We have provided an excel file Coral-PR-Otutables.xlsx that summarizes the OTU table used in the analyses as well as separated the and the rare and ricketsialles-dominant taxa (in separate sheets). 

# From now on we will detail the data analyses used to generate the figures in this manuscript
 
#Number of sequences and OTUs used in the analyses as reflected in Table 1.
# To evaluate the statistics of the OTU table regarding the number of sequences per sample, we used:

biom summarize-table -i  coral.biom

# To evaluate the OTU statistics we used the same script with the qualitative flag:

biom summarize-table -i coral.biom --qualitative

# For Figure 2 
#Figure 2 beta and alpha div.pdf) available in this repository.
#Files used: 1) coral.biom; 2) rep_set.tre; 3) Coral_Mapping.txt; 4) alpha_params.txt

# Figure 2A NMDS:
#files needed are: 1) Distance matrix (38distmatrix.csv). Built through the L6 genus-level taxa table (of the 78 non-ricketsialles OTUs) converted to text with taxonomy in the first column 2) Metadata file: metacoral.txt
#Run nmds-for-fig2B.R (also available here) with the above files.

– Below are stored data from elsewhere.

-- ==== Sys2Proof/Machine/TimerMemory.lean ====
section
/-! DEFINITION. Timer and memory instructions (43_timer_memory.md). All the addresses of an instruction are checked
before its first write, and `I` is never changed (R146). -/

namespace Sys2Proof.Machine

/-- `Fx07` (R140). -/
def execLdVxDt (x : Reg) (s : State) : Result := .next (s.setV x s.dt).advance

/-- `Fx15` (R141). -/
def execLdDtVx (x : Reg) (s : State) : Result := .next (s.setDt (s.getV x)).advance

/-- `Fx18` (R142). -/
def execLdStVx (x : Reg) (s : State) : Result := .next (s.setSt (s.getV x)).advance

/-- `Fx33` (R143). -/
def execBcdVx (x : Reg) (s : State) : Result :=
  if addrOk (s.addr 2) then
    .next (s.setMem (s.mem.writeMany (s.addr 0) (bcdDigit (s.getV x)) 3)).advance
  else .next (s.raiseIn .addressOutOfRange (.bcdVx x))

/-- `Fx55` (R144): `V[0]`..`V[x]`, `V[0]` at the lowest address. -/
def execStV0Vx (x : Reg) (s : State) : Result :=
  if addrOk (s.addr x.val) then
    .next (s.setMem (s.mem.writeMany (s.addr 0) s.regAt (x.val + 1))).advance
  else .next (s.raiseIn .addressOutOfRange (.stV0Vx x))

/-- `Fx65` (R145). -/
def execLdV0Vx (x : Reg) (s : State) : Result :=
  if addrOk (s.addr x.val) then
    .next (s.setRegs (s.loadedRegs (s.addr 0) (x.val + 1))).advance
  else .next (s.raiseIn .addressOutOfRange (.ldV0Vx x))

end Sys2Proof.Machine
end

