-- ==== Sys2Proof/Certificates/Slice0/Obligations.lean ====
section
/-! DEFINITION. The statements about this model, from the numbered rules of spec/. A clause marked "decision D<n>" rests on
a choice the spec marks as its own (92_eei_decisions.md), not on the source. -/

open Sys2Proof Sys2Proof.Machine

/-! ### Encoding -/

/-- Decoding an instruction's bytes gives the instruction back, with every operand at every value, and the bytes after
it (30_encoding.md section 2, section 4; selector values by decision D2). -/
def Obligations.DecodeOfEncodedInstruction : Prop :=
  ∀ (i : Instr) (rest : List Byte), decode (encode i ++ rest) = .ok (i, rest)

/-- Each supported word has one meaning: encoding what a word decodes to gives the word back (30_encoding.md
section 4). -/
def Obligations.EncodeOfDecodedWord : Prop := ∀ (op : Word) (i : Instr), decodeWord op = .ok i → encodeWord i = op

/-- R75: the decoder is the opcode map: the rows are pairwise disjoint, a word decodes by the row that selects it, and a
word that no row selects is unsupported. -/
def Obligations.DecoderFollowsOpcodeMap : Prop :=
  opcodeMap.Pairwise (fun r r' => ∀ op, ¬ (r.selects op = true ∧ r'.selects op = true)) ∧
    (∀ op, ∀ r ∈ opcodeMap, op &&& r.mask = r.pattern → decodeWord op = .ok (r.build op)) ∧
    ∀ op, (∀ r ∈ opcodeMap, op &&& r.mask ≠ r.pattern) → decodeWord op = .error (.unsupported op)

/-- A word of every family that has an instruction (00_scope.md R12: the top nibble), written out from the encodings,
decodes to the instruction it stands for, and a word of each family that has none (5, 9, B) decodes to none
(95_test_vectors.md 2.1 to 2.8). -/
def Obligations.SampleWordsDecode : Prop :=
  decode [0x00#8, 0xEE#8] = .ok (.ret, []) ∧ decode [0x12#8, 0x34#8] = .ok (.jp 0x234#12, []) ∧
    decode [0x2A#8, 0xBC#8] = .ok (.call 0xABC#12, []) ∧ decode [0x31#8, 0x42#8] = .ok (.seVxNn 1 0x42#8, []) ∧
    decode [0x41#8, 0x42#8] = .ok (.sneVxNn 1 0x42#8, []) ∧ decode [0x60#8, 0x12#8] = .ok (.ldVxNn 0 0x12#8, []) ∧
    decode [0x73#8, 0x02#8] = .ok (.addVxNn 3 0x02#8, []) ∧ decode [0x8A#8, 0xB4#8] = .ok (.addVxVy 0xA 0xB, []) ∧
    decode [0xA2#8, 0x0A#8] = .ok (.ldINnn 0x20A#12, []) ∧ decode [0xC3#8, 0x0F#8] = .ok (.rndVxNn 3 0x0F#8, []) ∧
    decode [0xD1#8, 0x25#8] = .ok (.drwVxVyN 1 2 5, []) ∧ decode [0xE2#8, 0x9E#8] = .ok (.skpVx 2, []) ∧
    decode [0xFE#8, 0x65#8] = .ok (.ldV0Vx 0xE, []) ∧ decode [0x51#8, 0x20#8] = .error (.unsupported 0x5120#16) ∧
    decode [0x91#8, 0x20#8] = .error (.unsupported 0x9120#16) ∧
    decode [0xB2#8, 0x00#8] = .error (.unsupported 0xB200#16)

/-- R77: the unsupported words are exactly those of the list (a) to (g), which are those that match no row of the opcode
map, and an instruction step that fetches one raises UnsupportedOpcode: RUN cleared, the word and PC recorded (R151). -/
def Obligations.UnsupportedWordRaises : Prop :=
  (∀ op, supported op = false ↔ ∀ r ∈ opcodeMap, op &&& r.mask ≠ r.pattern) ∧
    ∀ (s : State) (keys : BitVec 16) (rnd : Byte), s.run = true → s.nextMove = .instr keys rnd →
      s.pc.toNat + 1 ≤ 0xFFF →
      supported (wordOfBytes (s.mem.read s.pc.toNat) (s.mem.read (s.pc.toNat + 1))) = false →
      ∃ t, step s = .next t ∧ t.run = false ∧
        t.err = some { kind := .unsupportedOpcode,
                       opcode := some (wordOfBytes (s.mem.read s.pc.toNat) (s.mem.read (s.pc.toNat + 1))),
                       pc := s.pc }

/-! ### The instruction step -/

/-- R70: while RUN is 1 and an instruction step comes next, with inputs KEYS and RND: where `PC + 1 > 0xFFF` it records
`(AddressOutOfRange, none, PC)` and clears RUN; where the bytes at PC decode to an instruction, the step is `exec` of it at
the state with the inputs at the ports and the move taken off the schedule; where they decode to none, it raises
UnsupportedOpcode; and while RUN is 0 it has no next state. -/
def Obligations.StepRunsDecodedInstruction : Prop :=
  ∀ (s : State) (keys : BitVec 16) (rnd : Byte), s.nextMove = .instr keys rnd →
    let b0 := s.mem.read s.pc.toNat
    let b1 := s.mem.read (s.pc.toNat + 1)
    (s.run = true → s.pc.toNat + 1 > 0xFFF →
      ∃ t, step s = .next t ∧ t.run = false ∧
        t.err = some { kind := .addressOutOfRange, opcode := none, pc := s.pc }) ∧
    (s.run = true → s.pc.toNat + 1 ≤ 0xFFF → ∀ i, decode [b0, b1] = .ok (i, []) →
      step s = exec i { s.popMove with keys := keys, rnd := rnd }) ∧
    (s.run = true → s.pc.toNat + 1 ≤ 0xFFF → ∀ e, decode [b0, b1] = .error e →
      ∃ t, step s = .next t ∧ t.run = false ∧
        t.err = some { kind := .unsupportedOpcode, opcode := some (b0 ++ b1), pc := s.pc }) ∧
    (s.run = false → ∀ t, step s ≠ .next t)

/-- A fault of the fetch or of the decoder leaves every part of the machine but RUN and ERR as it was (60_exceptions.md
sections 1, 2; that a faulting step writes nothing else is the spec's decision D12). -/
def Obligations.FetchFaultsArePrecise : Prop :=
  ∀ (s : State) (keys : BitVec 16) (rnd : Byte), s.run = true → s.nextMove = .instr keys rnd → s.fetched = none →
    ∃ t, step s = .next t ∧ t.run = false ∧ t.err ≠ none ∧
      Frame (fun p => p ∈ [.run, .err, .keys, .rnd, .schedule, .draws]) s t

/-- The model's own `withFetchWord` (log 9): the very next step runs the instruction of the placed word, at the state
with the word in memory and the step's inputs at the ports. -/
def Obligations.PlacedWordRunsNext : Prop :=
  ∀ (s : State) (w : Nat) (i : Instr), decodeTableWord 16 w = some i →
    ∃ keys rnd, step (s.withFetchWord 16 w) = exec i ((s.withFetchWord 16 w).popMove.setInputs keys rnd)

/-! ### Control transfer -/

/-- R101: JP sets PC to `nnn` and changes nothing else. -/
def Obligations.JumpSetsPc : Prop :=
  ∀ (nnn : Addr12) (s : State), ∃ t, exec (.jp nnn) s = .next t ∧ t.pc.toNat = nnn.toNat ∧ Frame (fun p => p = .pc) s t

/-- R102, R152: CALL pushes `PC + 2`, moves SP up and sets PC to `nnn`; with 16 addresses on the stack it raises
StackOverflow with the `2nnn` word, pushes nothing and leaves PC. -/
def Obligations.CallPushesReturnAddress : Prop :=
  ∀ (nnn : Addr12) (s : State),
    (∀ k : Fin 16, s.sp.val = k.val →
      ∃ t, exec (.call nnn) s = .next t ∧ t.stack[k] = s.pc + 2#16 ∧ t.sp.val = k.val + 1 ∧ t.pc.toNat = nnn.toNat ∧
        Frame (fun p => p = .stack k ∨ p = .sp ∨ p = .pc) s t) ∧
    (s.sp.val = 16 →
      ∃ t, exec (.call nnn) s = .next t ∧
        t.err = some { kind := .stackOverflow, opcode := some (BitVec.ofNat 16 (0x2000 + nnn.toNat)), pc := s.pc } ∧
        t.run = false ∧ t.stack = s.stack ∧ t.sp = s.sp ∧ t.pc = s.pc)

/-- R100, R153: RET makes the popped entry the next PC as it stands and moves SP down; with an empty stack it raises
StackUnderflow with the word `0x00EE` and leaves SP, PC and the stack. -/
def Obligations.ReturnPopsPc : Prop :=
  ∀ s : State,
    (∀ k : Fin 16, s.sp.val = k.val + 1 →
      ∃ t, exec .ret s = .next t ∧ t.pc = s.stack[k] ∧ t.sp.val = k.val ∧ Frame (fun p => p = .sp ∨ p = .pc) s t) ∧
    (s.sp.val = 0 →
      ∃ t, exec .ret s = .next t ∧
        t.err = some { kind := .stackUnderflow, opcode := some 0x00EE#16, pc := s.pc } ∧
        t.run = false ∧ t.stack = s.stack ∧ t.sp = s.sp ∧ t.pc = s.pc)

/-- The source's call and return symmetry (95_test_vectors.md S2): a RET in any later state whose stack depth is the one
the CALL left, and whose entries on the stack are those the CALL left (balanced calls and returns in between may leave
other stale entries above), resumes at the call's `PC + 2` with the stack depth of before the call. -/
def Obligations.ReturnUndoesCall : Prop :=
  ∀ (nnn : Addr12) (s t u : State), s.sp.val < 16 → exec (.call nnn) s = .next t → u.sp = t.sp →
    (∀ k : Fin 16, k.val < u.sp.val → u.stack[k] = t.stack[k]) →
    ∃ w, exec .ret u = .next w ∧ w.pc = s.pc + 2#16 ∧ w.sp = s.sp

/-- R103, R104: SE skips exactly when `V[x] = nn`, SNE exactly when `V[x] != nn`; neither changes anything but PC. -/
def Obligations.ImmediateSkips : Prop :=
  ∀ (x : Reg) (nn : Byte) (s : State),
    (∃ t, exec (.seVxNn x nn) s = .next t ∧ t.pc = (if s.v[x] = nn then s.pc + 4#16 else s.pc + 2#16) ∧
      Frame (fun p => p = .pc) s t) ∧
    (∃ t, exec (.sneVxNn x nn) s = .next t ∧ t.pc = (if s.v[x] = nn then s.pc + 2#16 else s.pc + 4#16) ∧
      Frame (fun p => p = .pc) s t)

/-- SKP skips exactly when the key numbered by the whole byte `V[x]` is one of the 16 keys and is pressed in this step's
KEYS; SKNP exactly when it is not (a number above 15 counts as not pressed: decision D9). -/
def Obligations.KeySkips : Prop :=
  ∀ (x : Reg) (s : State),
    (∃ t, exec (.skpVx x) s = .next t ∧
      t.pc = (if s.v[x].toNat ≤ 15 ∧ s.keys.getLsbD s.v[x].toNat = true then s.pc + 4#16 else s.pc + 2#16) ∧
      Frame (fun p => p = .pc) s t) ∧
    (∃ t, exec (.sknpVx x) s = .next t ∧
      t.pc = (if s.v[x].toNat ≤ 15 ∧ s.keys.getLsbD s.v[x].toNat = true then s.pc + 2#16 else s.pc + 4#16) ∧
      Frame (fun p => p = .pc) s t)

/-- In every state exactly one of SE and SNE with the same operands skips, and exactly one of SKP and SKNP
(40_control_transfer.md, corner cases of SNE and SKNP). -/
def Obligations.OppositeSkipsDisagree : Prop :=
  ∀ (x : Reg) (nn : Byte) (s : State),
    (∃ t u, exec (.seVxNn x nn) s = .next t ∧ exec (.sneVxNn x nn) s = .next u ∧
      (t.pc = s.pc + 4#16 ∧ u.pc = s.pc + 2#16 ∨ t.pc = s.pc + 2#16 ∧ u.pc = s.pc + 4#16)) ∧
    (∃ t u, exec (.skpVx x) s = .next t ∧ exec (.sknpVx x) s = .next u ∧
      (t.pc = s.pc + 4#16 ∧ u.pc = s.pc + 2#16 ∨ t.pc = s.pc + 2#16 ∧ u.pc = s.pc + 4#16))

/-! ### Load immediate, ALU, index, random -/

/-- R110: LD Vx, nn. -/
def Obligations.LoadImmediate : Prop :=
  ∀ (x : Reg) (nn : Byte) (s : State),
    ∃ t, exec (.ldVxNn x nn) s = .next t ∧ t.v[x] = nn ∧ t.pc = s.pc + 2#16 ∧ Frame (fun p => p = .v x ∨ p = .pc) s t

/-- ADD Vx, nn wraps modulo 256; VF is not written unless `x = F` names it (41_load_alu.md section 2; VF by decision
D6). -/
def Obligations.AddImmediateWraps : Prop :=
  ∀ (x : Reg) (nn : Byte) (s : State),
    ∃ t, exec (.addVxNn x nn) s = .next t ∧ t.v[x].toNat = (s.v[x].toNat + nn.toNat) % 256 ∧ t.pc = s.pc + 2#16 ∧
      Frame (fun p => p = .v x ∨ p = .pc) s t

/-- Assign, OR, AND, XOR, bit by bit; VF is not written unless `x = F` names it (41_load_alu.md section 3; that the
logical operations leave VF is decision D6). -/
def Obligations.MoveAndLogic : Prop :=
  ∀ (x y : Reg) (s : State),
    (∃ t, exec (.ldVxVy x y) s = .next t ∧ t.v[x] = s.v[y] ∧ t.pc = s.pc + 2#16 ∧
      Frame (fun p => p = .v x ∨ p = .pc) s t) ∧
    (∃ t, exec (.orVxVy x y) s = .next t ∧ (∀ k, t.v[x].getLsbD k = (s.v[x].getLsbD k || s.v[y].getLsbD k)) ∧
      t.pc = s.pc + 2#16 ∧ Frame (fun p => p = .v x ∨ p = .pc) s t) ∧
    (∃ t, exec (.andVxVy x y) s = .next t ∧ (∀ k, t.v[x].getLsbD k = (s.v[x].getLsbD k && s.v[y].getLsbD k)) ∧
      t.pc = s.pc + 2#16 ∧ Frame (fun p => p = .v x ∨ p = .pc) s t) ∧
    (∃ t, exec (.xorVxVy x y) s = .next t ∧ (∀ k, t.v[x].getLsbD k = (s.v[x].getLsbD k ^^ s.v[y].getLsbD k)) ∧
      t.pc = s.pc + 2#16 ∧ Frame (fun p => p = .v x ∨ p = .pc) s t)

/-- R116: ADD Vx, Vy with `x` not F: `V[x]` is the sum modulo 256 and VF the carry of the true sum, written also when
there is no carry, whatever `y` is. With `x = F`: AddIntoFlagRegister. -/
def Obligations.AddSetsCarry : Prop :=
  ∀ (x y : Reg) (s : State), x ≠ VF →
    ∃ t, exec (.addVxVy x y) s = .next t ∧ t.v[x].toNat = (s.v[x].toNat + s.v[y].toNat) % 256 ∧
      t.v[VF] = (if s.v[x].toNat + s.v[y].toNat > 255 then 1#8 else 0#8) ∧ t.pc = s.pc + 2#16 ∧
      Frame (fun p => p = .v x ∨ p = .v VF ∨ p = .pc) s t

/-- ADD VF, Vy: the sum is lost and VF ends as its carry, because the flag is written after the result (the order of the
two writes is the spec's decision D5). -/
def Obligations.AddIntoFlagRegister : Prop :=
  ∀ (y : Reg) (s : State),
    ∃ t, exec (.addVxVy VF y) s = .next t ∧
      t.v[VF] = (if s.v[VF].toNat + s.v[y].toNat > 255 then 1#8 else 0#8) ∧ t.pc = s.pc + 2#16 ∧
      Frame (fun p => p = .v VF ∨ p = .pc) s t

/-- SUB Vx, Vy: VF ends as 1 exactly when `V[x] >= V[y]` before the step (polarity by decision D3, write order by decision
D5); `V[x]` is the difference modulo 256 where `x` is not F. -/
def Obligations.SubSetsNoBorrow : Prop :=
  ∀ (x y : Reg) (s : State),
    ∃ t, exec (.subVxVy x y) s = .next t ∧
      (x ≠ VF → t.v[x].toNat = (s.v[x].toNat + 256 - s.v[y].toNat) % 256) ∧
      t.v[VF] = (if s.v[x].toNat ≥ s.v[y].toNat then 1#8 else 0#8) ∧ t.pc = s.pc + 2#16 ∧
      Frame (fun p => p = .v x ∨ p = .v VF ∨ p = .pc) s t

/-- SHR Vx, Vy for either setting of SHIFT_SOURCE: the source register is halved into `V[x]`, its bit 0 goes to VF
(decisions D4, D5). -/
def Obligations.ShiftRight : Prop :=
  ∀ (x y : Reg) (s : State) (a : Byte), a = (if s.cfg.shiftSource = .vx then s.v[x] else s.v[y]) →
    ∃ t, exec (.shrVxVy x y) s = .next t ∧ (x ≠ VF → t.v[x].toNat = a.toNat / 2) ∧
      t.v[VF].toNat = a.toNat % 2 ∧ t.pc = s.pc + 2#16 ∧ Frame (fun p => p = .v x ∨ p = .v VF ∨ p = .pc) s t

/-- SHL Vx, Vy for either setting of SHIFT_SOURCE: the source register is doubled modulo 256 into `V[x]`, its bit 7 goes
to VF (decisions D4, D5). -/
def Obligations.ShiftLeft : Prop :=
  ∀ (x y : Reg) (s : State) (a : Byte), a = (if s.cfg.shiftSource = .vx then s.v[x] else s.v[y]) →
    ∃ t, exec (.shlVxVy x y) s = .next t ∧ (x ≠ VF → t.v[x].toNat = a.toNat * 2 % 256) ∧
      t.v[VF].toNat = a.toNat / 128 ∧ t.pc = s.pc + 2#16 ∧ Frame (fun p => p = .v x ∨ p = .v VF ∨ p = .pc) s t

/-- R120: LD I, nnn. -/
def Obligations.LoadIndex : Prop :=
  ∀ (nnn : Addr12) (s : State),
    ∃ t, exec (.ldINnn nnn) s = .next t ∧ t.i.toNat = nnn.toNat ∧ t.pc = s.pc + 2#16 ∧
      Frame (fun p => p = .i ∨ p = .pc) s t

/-- RND Vx, nn: this step's input RND masked by `nn`, for every value of the input (41_load_alu.md section 4; that the
random byte is a free input is decision D21). -/
def Obligations.RandomMasked : Prop :=
  ∀ (x : Reg) (nn : Byte) (s : State),
    ∃ t, exec (.rndVxNn x nn) s = .next t ∧ (∀ k, t.v[x].getLsbD k = (s.rnd.getLsbD k && nn.getLsbD k)) ∧
      t.pc = s.pc + 2#16 ∧ Frame (fun p => p = .v x ∨ p = .pc) s t

/-! ### Display -/

/-- R130: CLS turns every pixel off and advances PC; VF and everything else stay. -/
def Obligations.ClearScreen : Prop :=
  ∀ s : State, ∃ t, exec .cls s = .next t ∧ (∀ x y, t.fb.pixel x y = false) ∧ t.pc = s.pc + 2#16 ∧
    Frame (fun p => (∃ x y, p = .pixel x y) ∨ p = .pc) s t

# For figure 2B 3D-Biplots:
#These are made with emperor in QIIME files 1) norick.biom = 78 non-ricketsialles OTUs; rep_set.tre;  Coral_Mapping.txt

beta_diversity_through_plots.py -i norick.biom -t rep_set.tre -m Coral_Mapping.txt -o beta

make_emperor.py -i beta/weighted_unifrac_pc.txt -m Coral_Mapping.txt -o biplotoptions6 -t taxarare/L6.txt -n 6 --add_vectors depth

compare_categories.py --method anosim -i /Users/filipa/Desktop/PeerJ4a/DATA\ FOR\ GITBUB/beta/unweighted_unifrac_dm.txt -m Coral_Mapping.txt -c Depth_m -o adonis_out -n 999

# For Fig 2 Panel C Alpha rarefaction plots: 
#Alpha rarefaction curves in QIIME followed by statistical testing

alpha_rarefaction.py -i coral.biom -p alpha_params.txt -t rep_set.tre -m Coral_Mapping.txt -o rare/ -e 28000

compare_alpha_diversity.py -i rare/alpha_div_collated/PD_whole_tree.txt -m Coral_Mapping.txt -c Depth_m -d 28000 -o statpd

#The Depth_m_stats.txt file is available in this repository.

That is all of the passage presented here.